(RECORDS PROVIDED begins)
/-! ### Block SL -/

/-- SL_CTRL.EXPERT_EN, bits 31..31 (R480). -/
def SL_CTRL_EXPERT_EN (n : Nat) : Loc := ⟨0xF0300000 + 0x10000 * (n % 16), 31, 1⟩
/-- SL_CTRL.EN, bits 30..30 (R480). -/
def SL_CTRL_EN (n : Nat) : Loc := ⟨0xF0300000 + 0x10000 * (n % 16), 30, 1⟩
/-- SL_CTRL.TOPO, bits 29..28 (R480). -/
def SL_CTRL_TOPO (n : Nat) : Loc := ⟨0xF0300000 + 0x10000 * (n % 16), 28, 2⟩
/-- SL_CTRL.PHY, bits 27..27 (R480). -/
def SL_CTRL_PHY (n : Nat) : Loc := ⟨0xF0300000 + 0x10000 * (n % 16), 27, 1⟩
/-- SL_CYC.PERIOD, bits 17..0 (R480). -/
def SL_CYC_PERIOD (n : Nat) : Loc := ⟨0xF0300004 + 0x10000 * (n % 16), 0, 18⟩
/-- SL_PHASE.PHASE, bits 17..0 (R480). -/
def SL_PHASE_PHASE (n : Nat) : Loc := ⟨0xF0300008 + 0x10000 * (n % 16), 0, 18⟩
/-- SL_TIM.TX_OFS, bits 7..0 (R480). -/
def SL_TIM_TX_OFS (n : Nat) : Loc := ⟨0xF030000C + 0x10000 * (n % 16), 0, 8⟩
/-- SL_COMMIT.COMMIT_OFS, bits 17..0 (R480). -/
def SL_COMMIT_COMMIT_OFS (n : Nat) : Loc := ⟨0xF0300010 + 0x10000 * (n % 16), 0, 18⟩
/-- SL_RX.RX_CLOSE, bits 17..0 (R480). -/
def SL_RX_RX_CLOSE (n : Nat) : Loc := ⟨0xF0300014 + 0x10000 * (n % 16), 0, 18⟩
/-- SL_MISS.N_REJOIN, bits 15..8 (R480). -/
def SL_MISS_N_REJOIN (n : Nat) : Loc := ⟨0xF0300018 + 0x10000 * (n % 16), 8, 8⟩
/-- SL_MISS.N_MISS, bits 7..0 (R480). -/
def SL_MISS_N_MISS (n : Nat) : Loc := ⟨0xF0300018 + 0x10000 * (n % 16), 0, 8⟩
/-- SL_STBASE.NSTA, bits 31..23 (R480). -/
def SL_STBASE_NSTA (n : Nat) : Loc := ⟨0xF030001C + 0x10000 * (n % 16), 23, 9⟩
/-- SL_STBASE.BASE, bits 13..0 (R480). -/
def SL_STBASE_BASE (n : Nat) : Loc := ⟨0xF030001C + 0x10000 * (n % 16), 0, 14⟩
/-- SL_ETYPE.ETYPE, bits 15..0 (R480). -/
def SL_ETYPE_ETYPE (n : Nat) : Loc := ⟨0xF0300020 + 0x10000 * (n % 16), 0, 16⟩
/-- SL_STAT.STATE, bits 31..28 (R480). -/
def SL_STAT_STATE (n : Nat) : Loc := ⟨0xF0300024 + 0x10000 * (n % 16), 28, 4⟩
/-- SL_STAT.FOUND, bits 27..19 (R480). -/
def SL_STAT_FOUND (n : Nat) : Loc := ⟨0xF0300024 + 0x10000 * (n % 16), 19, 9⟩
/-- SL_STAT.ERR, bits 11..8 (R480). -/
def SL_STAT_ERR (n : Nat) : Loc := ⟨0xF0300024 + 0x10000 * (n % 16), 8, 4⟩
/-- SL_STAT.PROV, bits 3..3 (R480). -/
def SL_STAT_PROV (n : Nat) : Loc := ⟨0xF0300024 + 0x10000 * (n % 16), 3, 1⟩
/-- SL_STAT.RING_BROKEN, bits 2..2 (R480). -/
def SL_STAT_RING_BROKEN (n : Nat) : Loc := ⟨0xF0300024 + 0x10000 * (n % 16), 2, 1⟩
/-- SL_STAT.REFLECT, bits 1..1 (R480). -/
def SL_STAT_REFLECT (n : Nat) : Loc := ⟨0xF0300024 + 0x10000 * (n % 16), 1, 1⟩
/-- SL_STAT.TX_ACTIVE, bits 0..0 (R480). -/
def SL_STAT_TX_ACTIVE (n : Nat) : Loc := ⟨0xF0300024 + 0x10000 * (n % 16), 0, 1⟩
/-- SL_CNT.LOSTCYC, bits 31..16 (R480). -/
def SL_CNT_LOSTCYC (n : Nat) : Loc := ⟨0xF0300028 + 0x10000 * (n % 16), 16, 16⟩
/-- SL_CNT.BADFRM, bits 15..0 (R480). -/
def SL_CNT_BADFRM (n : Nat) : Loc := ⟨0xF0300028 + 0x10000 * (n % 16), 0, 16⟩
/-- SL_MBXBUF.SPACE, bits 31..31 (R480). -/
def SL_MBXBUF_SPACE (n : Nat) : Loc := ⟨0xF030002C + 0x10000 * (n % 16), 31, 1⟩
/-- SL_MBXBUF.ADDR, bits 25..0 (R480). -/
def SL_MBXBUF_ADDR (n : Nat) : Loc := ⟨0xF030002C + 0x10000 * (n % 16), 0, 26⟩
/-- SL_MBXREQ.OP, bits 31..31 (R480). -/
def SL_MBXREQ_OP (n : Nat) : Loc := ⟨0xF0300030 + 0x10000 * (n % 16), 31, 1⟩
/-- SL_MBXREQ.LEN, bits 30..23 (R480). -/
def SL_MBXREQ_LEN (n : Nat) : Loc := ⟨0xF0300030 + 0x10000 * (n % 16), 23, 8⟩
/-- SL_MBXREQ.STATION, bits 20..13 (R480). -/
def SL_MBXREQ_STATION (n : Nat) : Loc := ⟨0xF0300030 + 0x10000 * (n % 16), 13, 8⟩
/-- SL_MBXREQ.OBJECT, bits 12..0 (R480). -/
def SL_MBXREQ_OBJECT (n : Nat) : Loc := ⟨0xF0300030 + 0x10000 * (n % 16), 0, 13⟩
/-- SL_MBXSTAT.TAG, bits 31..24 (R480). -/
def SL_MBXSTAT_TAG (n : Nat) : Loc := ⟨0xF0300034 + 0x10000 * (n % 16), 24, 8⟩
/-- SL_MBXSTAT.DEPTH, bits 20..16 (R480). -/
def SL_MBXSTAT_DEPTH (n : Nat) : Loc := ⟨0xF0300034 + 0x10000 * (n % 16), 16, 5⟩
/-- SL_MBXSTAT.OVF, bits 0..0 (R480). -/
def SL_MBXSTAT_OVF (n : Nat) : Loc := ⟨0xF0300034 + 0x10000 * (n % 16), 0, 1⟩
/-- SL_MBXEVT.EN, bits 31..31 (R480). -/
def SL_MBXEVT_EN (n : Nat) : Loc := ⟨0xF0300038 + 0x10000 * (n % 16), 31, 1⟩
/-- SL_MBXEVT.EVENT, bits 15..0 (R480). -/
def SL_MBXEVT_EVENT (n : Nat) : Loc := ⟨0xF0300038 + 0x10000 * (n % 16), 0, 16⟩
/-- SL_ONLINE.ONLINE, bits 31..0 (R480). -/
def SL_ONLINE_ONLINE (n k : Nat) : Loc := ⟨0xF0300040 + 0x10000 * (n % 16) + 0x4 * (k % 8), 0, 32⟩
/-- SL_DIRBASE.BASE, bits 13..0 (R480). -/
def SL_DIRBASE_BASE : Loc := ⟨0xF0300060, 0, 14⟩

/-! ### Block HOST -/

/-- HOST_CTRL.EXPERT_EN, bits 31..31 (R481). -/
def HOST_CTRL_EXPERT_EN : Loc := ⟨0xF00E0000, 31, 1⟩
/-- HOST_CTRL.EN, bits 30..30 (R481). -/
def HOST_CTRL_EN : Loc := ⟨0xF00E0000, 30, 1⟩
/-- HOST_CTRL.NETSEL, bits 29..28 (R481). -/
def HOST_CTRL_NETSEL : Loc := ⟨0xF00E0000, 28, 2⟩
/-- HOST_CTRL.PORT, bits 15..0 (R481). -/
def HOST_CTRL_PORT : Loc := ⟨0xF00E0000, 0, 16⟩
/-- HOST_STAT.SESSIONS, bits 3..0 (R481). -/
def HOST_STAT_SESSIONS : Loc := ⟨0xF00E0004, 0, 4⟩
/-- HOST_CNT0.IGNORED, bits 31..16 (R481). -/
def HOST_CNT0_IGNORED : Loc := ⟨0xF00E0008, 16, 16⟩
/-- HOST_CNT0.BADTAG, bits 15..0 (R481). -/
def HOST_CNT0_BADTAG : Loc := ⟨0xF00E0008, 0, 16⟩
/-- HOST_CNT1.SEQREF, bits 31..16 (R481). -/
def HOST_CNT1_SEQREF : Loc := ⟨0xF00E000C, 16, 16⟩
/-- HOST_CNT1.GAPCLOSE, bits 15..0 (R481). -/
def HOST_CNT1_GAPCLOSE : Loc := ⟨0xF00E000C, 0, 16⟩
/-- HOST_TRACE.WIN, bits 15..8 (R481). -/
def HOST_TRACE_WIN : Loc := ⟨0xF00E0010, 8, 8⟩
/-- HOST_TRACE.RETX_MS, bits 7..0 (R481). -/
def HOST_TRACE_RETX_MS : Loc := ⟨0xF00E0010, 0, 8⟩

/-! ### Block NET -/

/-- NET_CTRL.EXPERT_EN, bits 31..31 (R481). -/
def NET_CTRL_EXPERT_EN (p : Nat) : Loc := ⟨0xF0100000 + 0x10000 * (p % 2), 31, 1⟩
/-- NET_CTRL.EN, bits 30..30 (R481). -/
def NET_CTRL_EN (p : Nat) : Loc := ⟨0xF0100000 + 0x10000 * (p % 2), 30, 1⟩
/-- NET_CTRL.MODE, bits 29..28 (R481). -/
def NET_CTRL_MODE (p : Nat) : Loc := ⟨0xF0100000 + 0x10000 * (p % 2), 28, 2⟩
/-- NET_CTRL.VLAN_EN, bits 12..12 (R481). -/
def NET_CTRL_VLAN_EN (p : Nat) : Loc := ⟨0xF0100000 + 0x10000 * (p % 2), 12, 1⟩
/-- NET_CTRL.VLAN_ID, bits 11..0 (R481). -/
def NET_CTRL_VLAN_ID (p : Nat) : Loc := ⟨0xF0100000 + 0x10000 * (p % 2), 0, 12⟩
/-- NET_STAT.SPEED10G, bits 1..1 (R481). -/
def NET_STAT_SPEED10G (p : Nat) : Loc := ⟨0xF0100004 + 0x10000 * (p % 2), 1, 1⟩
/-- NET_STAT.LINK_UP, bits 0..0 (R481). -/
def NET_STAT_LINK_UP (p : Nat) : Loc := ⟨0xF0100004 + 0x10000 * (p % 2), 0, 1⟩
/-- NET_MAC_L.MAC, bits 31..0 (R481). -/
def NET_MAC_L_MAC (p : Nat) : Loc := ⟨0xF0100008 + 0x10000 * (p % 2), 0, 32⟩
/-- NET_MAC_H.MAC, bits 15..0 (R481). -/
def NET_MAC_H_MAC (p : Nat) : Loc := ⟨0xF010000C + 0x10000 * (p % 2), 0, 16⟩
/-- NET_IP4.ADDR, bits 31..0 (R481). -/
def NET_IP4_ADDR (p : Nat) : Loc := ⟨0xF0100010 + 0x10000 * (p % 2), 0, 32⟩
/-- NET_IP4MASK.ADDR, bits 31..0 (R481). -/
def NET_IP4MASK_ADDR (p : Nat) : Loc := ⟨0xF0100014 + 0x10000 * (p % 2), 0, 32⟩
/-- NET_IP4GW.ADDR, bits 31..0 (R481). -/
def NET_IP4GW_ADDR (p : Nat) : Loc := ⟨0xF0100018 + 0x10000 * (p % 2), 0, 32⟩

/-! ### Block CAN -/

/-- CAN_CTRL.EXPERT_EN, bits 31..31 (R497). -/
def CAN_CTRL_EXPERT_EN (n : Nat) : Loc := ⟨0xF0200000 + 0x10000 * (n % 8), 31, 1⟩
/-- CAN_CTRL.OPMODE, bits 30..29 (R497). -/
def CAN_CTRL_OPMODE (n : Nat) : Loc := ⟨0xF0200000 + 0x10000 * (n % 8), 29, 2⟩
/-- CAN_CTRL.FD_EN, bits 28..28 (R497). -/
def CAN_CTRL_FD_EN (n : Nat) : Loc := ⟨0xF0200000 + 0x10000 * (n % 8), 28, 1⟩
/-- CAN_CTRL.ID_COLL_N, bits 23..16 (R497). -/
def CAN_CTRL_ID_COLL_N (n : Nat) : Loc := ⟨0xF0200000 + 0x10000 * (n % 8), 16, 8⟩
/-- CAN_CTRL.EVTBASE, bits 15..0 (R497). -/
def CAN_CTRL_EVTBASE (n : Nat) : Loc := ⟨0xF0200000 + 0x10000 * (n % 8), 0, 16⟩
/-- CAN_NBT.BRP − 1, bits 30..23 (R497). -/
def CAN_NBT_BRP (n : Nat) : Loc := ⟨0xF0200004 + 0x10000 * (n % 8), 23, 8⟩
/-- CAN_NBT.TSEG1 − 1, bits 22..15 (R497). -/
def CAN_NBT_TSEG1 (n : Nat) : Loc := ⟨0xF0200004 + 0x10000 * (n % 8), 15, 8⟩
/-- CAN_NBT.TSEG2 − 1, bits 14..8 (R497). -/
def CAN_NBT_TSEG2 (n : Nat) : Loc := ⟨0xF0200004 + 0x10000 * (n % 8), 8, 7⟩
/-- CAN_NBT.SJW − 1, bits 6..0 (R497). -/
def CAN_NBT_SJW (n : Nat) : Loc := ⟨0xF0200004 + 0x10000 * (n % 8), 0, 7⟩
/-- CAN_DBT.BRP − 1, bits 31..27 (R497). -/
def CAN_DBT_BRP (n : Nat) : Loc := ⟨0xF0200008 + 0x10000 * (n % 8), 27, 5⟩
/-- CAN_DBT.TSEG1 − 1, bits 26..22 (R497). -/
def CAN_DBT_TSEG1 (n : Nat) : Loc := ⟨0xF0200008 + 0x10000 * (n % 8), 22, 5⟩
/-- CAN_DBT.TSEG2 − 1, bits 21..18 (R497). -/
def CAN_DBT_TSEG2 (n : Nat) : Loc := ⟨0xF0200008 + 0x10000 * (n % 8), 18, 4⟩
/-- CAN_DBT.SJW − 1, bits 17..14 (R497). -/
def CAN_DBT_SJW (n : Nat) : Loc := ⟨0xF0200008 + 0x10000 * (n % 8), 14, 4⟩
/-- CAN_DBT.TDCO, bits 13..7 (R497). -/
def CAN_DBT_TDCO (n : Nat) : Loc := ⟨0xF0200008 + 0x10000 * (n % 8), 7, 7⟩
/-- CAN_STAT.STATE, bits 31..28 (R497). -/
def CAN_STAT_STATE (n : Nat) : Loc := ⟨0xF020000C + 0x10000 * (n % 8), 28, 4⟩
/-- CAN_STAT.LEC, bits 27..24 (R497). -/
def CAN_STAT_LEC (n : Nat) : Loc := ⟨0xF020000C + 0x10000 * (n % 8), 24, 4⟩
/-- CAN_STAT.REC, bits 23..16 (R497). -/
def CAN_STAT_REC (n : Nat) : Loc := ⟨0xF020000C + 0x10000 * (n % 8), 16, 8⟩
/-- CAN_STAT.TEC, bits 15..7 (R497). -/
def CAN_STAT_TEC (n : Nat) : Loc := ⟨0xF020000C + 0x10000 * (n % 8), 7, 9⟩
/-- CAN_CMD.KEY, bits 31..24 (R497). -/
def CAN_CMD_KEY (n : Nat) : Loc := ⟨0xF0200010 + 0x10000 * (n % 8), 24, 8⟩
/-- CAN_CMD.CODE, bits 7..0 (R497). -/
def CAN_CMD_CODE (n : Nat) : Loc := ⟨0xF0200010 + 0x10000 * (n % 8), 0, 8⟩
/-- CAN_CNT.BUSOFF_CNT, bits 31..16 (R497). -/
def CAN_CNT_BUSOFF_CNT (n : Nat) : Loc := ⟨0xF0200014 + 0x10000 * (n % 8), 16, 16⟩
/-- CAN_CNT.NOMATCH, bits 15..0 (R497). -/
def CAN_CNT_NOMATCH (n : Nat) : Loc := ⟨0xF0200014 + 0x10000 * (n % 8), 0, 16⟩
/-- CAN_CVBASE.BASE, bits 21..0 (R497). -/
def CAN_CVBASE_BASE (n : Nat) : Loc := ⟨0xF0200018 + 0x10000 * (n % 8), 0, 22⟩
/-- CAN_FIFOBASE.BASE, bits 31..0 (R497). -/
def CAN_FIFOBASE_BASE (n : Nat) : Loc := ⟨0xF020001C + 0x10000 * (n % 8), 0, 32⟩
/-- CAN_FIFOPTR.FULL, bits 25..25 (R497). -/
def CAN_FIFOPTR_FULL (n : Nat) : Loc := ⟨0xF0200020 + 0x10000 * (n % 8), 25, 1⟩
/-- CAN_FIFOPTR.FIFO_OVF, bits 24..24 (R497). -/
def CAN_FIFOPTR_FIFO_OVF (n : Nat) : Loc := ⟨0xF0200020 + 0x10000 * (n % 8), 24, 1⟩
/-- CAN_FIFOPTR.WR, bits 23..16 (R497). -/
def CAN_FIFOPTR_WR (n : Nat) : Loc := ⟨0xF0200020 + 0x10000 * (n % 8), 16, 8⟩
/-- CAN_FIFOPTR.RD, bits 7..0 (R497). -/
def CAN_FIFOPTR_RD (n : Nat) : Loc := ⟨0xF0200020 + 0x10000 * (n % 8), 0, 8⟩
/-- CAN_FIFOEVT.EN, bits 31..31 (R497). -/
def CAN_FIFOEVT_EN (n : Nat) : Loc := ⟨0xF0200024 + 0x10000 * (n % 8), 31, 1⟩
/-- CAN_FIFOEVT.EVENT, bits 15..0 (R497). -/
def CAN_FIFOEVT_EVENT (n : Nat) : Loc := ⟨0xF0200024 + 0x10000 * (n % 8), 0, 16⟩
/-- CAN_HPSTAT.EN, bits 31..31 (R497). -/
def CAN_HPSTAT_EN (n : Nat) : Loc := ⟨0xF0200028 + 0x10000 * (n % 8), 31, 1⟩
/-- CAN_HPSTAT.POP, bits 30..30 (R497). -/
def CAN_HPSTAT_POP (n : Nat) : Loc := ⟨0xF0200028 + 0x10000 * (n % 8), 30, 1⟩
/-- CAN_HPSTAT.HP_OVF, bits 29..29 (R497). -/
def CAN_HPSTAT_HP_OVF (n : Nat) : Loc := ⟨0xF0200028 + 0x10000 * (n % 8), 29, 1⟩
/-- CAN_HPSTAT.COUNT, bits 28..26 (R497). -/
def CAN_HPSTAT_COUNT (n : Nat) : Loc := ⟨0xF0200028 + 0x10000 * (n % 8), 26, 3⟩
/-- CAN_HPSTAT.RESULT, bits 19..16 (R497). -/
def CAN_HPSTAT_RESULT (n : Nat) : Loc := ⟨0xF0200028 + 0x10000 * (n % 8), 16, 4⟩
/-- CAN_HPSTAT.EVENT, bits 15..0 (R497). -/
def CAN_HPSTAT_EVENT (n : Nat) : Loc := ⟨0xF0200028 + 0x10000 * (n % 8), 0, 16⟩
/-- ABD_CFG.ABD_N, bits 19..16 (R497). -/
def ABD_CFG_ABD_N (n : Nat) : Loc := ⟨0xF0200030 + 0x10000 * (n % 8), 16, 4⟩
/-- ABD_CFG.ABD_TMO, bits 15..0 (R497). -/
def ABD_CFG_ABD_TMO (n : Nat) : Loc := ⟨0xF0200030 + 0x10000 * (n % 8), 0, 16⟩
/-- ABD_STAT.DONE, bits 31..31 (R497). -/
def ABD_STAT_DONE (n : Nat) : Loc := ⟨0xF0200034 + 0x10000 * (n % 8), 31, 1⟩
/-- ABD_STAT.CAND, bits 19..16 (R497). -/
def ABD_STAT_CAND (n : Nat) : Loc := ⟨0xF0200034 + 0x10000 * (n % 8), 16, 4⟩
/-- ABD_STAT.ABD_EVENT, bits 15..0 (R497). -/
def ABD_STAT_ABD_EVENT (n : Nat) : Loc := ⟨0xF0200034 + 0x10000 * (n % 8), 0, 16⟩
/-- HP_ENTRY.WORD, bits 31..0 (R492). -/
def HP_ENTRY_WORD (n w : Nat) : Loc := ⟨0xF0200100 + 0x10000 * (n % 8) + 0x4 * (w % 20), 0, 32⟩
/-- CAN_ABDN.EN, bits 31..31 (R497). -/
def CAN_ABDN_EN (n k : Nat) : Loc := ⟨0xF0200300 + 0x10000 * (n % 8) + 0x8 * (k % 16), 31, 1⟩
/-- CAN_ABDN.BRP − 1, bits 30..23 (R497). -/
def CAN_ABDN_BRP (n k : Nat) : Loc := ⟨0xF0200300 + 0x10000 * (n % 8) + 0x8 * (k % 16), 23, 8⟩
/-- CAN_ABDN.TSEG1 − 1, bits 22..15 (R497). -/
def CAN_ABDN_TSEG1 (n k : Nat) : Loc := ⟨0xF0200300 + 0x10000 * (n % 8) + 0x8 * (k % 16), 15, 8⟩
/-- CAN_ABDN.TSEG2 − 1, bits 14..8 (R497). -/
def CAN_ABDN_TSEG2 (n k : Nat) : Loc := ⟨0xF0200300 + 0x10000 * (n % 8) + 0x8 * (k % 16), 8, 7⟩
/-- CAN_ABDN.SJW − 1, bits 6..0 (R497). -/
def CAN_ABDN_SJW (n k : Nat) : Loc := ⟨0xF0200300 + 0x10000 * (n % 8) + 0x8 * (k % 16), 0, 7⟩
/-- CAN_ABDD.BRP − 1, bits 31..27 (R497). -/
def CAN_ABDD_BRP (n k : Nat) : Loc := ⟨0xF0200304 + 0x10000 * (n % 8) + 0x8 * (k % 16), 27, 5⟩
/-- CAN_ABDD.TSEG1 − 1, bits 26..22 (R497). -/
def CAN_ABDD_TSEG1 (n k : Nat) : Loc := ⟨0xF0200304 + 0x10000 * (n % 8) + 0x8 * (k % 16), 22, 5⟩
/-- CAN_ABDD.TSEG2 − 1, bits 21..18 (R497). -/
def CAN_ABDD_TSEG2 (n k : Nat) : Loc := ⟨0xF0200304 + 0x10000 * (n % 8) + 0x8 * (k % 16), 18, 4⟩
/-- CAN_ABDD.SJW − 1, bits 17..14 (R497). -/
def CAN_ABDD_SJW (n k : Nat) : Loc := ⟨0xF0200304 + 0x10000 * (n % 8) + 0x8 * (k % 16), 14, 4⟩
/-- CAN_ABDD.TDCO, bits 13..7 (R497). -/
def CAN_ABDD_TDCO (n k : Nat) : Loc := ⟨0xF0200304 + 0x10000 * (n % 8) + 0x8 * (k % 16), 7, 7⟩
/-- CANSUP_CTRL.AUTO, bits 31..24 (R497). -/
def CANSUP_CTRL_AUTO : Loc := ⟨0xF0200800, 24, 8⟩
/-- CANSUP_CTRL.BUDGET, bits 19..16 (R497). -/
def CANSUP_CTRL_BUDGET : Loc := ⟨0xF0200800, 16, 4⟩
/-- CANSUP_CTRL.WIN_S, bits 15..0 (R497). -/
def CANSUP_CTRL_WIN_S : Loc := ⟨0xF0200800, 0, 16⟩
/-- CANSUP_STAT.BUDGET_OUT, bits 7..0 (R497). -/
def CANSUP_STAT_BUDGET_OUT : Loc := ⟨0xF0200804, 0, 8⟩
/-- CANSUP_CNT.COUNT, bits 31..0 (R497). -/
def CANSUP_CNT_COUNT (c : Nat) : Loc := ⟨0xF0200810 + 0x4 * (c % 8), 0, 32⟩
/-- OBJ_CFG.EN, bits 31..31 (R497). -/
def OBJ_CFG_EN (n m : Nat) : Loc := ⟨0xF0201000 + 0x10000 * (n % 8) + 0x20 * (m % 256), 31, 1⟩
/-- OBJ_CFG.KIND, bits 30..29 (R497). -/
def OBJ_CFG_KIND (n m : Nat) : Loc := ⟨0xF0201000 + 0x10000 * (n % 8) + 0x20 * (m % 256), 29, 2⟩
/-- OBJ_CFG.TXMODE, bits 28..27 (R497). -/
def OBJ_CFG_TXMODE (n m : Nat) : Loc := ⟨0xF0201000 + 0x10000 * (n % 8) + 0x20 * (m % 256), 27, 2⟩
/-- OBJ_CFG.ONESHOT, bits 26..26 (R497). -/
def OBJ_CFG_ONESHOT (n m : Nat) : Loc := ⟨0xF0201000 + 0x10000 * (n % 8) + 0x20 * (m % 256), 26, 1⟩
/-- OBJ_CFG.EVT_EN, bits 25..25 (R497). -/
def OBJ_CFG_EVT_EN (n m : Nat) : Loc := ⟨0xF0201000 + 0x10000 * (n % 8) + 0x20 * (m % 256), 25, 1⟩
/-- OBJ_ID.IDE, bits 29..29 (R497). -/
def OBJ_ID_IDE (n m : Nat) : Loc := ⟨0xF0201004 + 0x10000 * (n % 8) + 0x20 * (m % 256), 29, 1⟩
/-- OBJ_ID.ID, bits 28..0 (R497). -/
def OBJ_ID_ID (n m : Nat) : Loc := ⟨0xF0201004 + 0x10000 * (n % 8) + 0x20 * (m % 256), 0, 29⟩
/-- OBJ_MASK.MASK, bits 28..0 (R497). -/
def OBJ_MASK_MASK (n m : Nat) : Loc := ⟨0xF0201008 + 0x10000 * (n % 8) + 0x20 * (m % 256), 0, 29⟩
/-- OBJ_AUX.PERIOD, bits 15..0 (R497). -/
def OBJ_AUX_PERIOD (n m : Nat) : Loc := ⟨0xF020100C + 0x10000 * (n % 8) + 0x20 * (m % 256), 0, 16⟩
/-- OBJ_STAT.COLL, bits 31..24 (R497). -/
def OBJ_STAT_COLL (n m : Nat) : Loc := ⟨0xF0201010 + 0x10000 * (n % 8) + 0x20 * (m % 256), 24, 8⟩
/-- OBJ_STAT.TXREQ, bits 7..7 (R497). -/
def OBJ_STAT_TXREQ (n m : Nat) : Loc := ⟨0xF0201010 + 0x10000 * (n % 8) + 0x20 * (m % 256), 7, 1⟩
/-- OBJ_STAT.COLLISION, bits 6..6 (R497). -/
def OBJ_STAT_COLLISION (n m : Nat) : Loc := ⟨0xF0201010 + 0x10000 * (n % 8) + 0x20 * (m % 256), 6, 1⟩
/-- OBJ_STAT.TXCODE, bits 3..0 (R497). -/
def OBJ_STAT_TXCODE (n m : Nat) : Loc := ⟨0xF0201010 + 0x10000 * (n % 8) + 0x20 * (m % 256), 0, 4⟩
(RECORDS PROVIDED ends)
WHAT YOU HAVE TO DO
Could you return exactly the stretch of the data above that starts at the line with "ABD_CFG.ABD_TMO, bits 15..0 (R497). -/" and ends at the line with "CANSUP_CTRL.AUTO, bits 31..24 (R497). -/", both lines included?

SOLUTION
/-- ABD_CFG.ABD_TMO, bits 15..0 (R497). -/
def ABD_CFG_ABD_TMO (n : Nat) : Loc := ⟨0xF0200030 + 0x10000 * (n % 8), 0, 16⟩
/-- ABD_STAT.DONE, bits 31..31 (R497). -/
def ABD_STAT_DONE (n : Nat) : Loc := ⟨0xF0200034 + 0x10000 * (n % 8), 31, 1⟩
/-- ABD_STAT.CAND, bits 19..16 (R497). -/
def ABD_STAT_CAND (n : Nat) : Loc := ⟨0xF0200034 + 0x10000 * (n % 8), 16, 4⟩
/-- ABD_STAT.ABD_EVENT, bits 15..0 (R497). -/
def ABD_STAT_ABD_EVENT (n : Nat) : Loc := ⟨0xF0200034 + 0x10000 * (n % 8), 0, 16⟩
/-- HP_ENTRY.WORD, bits 31..0 (R492). -/
def HP_ENTRY_WORD (n w : Nat) : Loc := ⟨0xF0200100 + 0x10000 * (n % 8) + 0x4 * (w % 20), 0, 32⟩
/-- CAN_ABDN.EN, bits 31..31 (R497). -/
def CAN_ABDN_EN (n k : Nat) : Loc := ⟨0xF0200300 + 0x10000 * (n % 8) + 0x8 * (k % 16), 31, 1⟩
/-- CAN_ABDN.BRP − 1, bits 30..23 (R497). -/
def CAN_ABDN_BRP (n k : Nat) : Loc := ⟨0xF0200300 + 0x10000 * (n % 8) + 0x8 * (k % 16), 23, 8⟩
/-- CAN_ABDN.TSEG1 − 1, bits 22..15 (R497). -/
def CAN_ABDN_TSEG1 (n k : Nat) : Loc := ⟨0xF0200300 + 0x10000 * (n % 8) + 0x8 * (k % 16), 15, 8⟩
/-- CAN_ABDN.TSEG2 − 1, bits 14..8 (R497). -/
def CAN_ABDN_TSEG2 (n k : Nat) : Loc := ⟨0xF0200300 + 0x10000 * (n % 8) + 0x8 * (k % 16), 8, 7⟩
/-- CAN_ABDN.SJW − 1, bits 6..0 (R497). -/
def CAN_ABDN_SJW (n k : Nat) : Loc := ⟨0xF0200300 + 0x10000 * (n % 8) + 0x8 * (k % 16), 0, 7⟩
/-- CAN_ABDD.BRP − 1, bits 31..27 (R497). -/
def CAN_ABDD_BRP (n k : Nat) : Loc := ⟨0xF0200304 + 0x10000 * (n % 8) + 0x8 * (k % 16), 27, 5⟩
/-- CAN_ABDD.TSEG1 − 1, bits 26..22 (R497). -/
def CAN_ABDD_TSEG1 (n k : Nat) : Loc := ⟨0xF0200304 + 0x10000 * (n % 8) + 0x8 * (k % 16), 22, 5⟩
/-- CAN_ABDD.TSEG2 − 1, bits 21..18 (R497). -/
def CAN_ABDD_TSEG2 (n k : Nat) : Loc := ⟨0xF0200304 + 0x10000 * (n % 8) + 0x8 * (k % 16), 18, 4⟩
/-- CAN_ABDD.SJW − 1, bits 17..14 (R497). -/
def CAN_ABDD_SJW (n k : Nat) : Loc := ⟨0xF0200304 + 0x10000 * (n % 8) + 0x8 * (k % 16), 14, 4⟩
/-- CAN_ABDD.TDCO, bits 13..7 (R497). -/
def CAN_ABDD_TDCO (n k : Nat) : Loc := ⟨0xF0200304 + 0x10000 * (n % 8) + 0x8 * (k % 16), 7, 7⟩
/-- CANSUP_CTRL.AUTO, bits 31..24 (R497). -/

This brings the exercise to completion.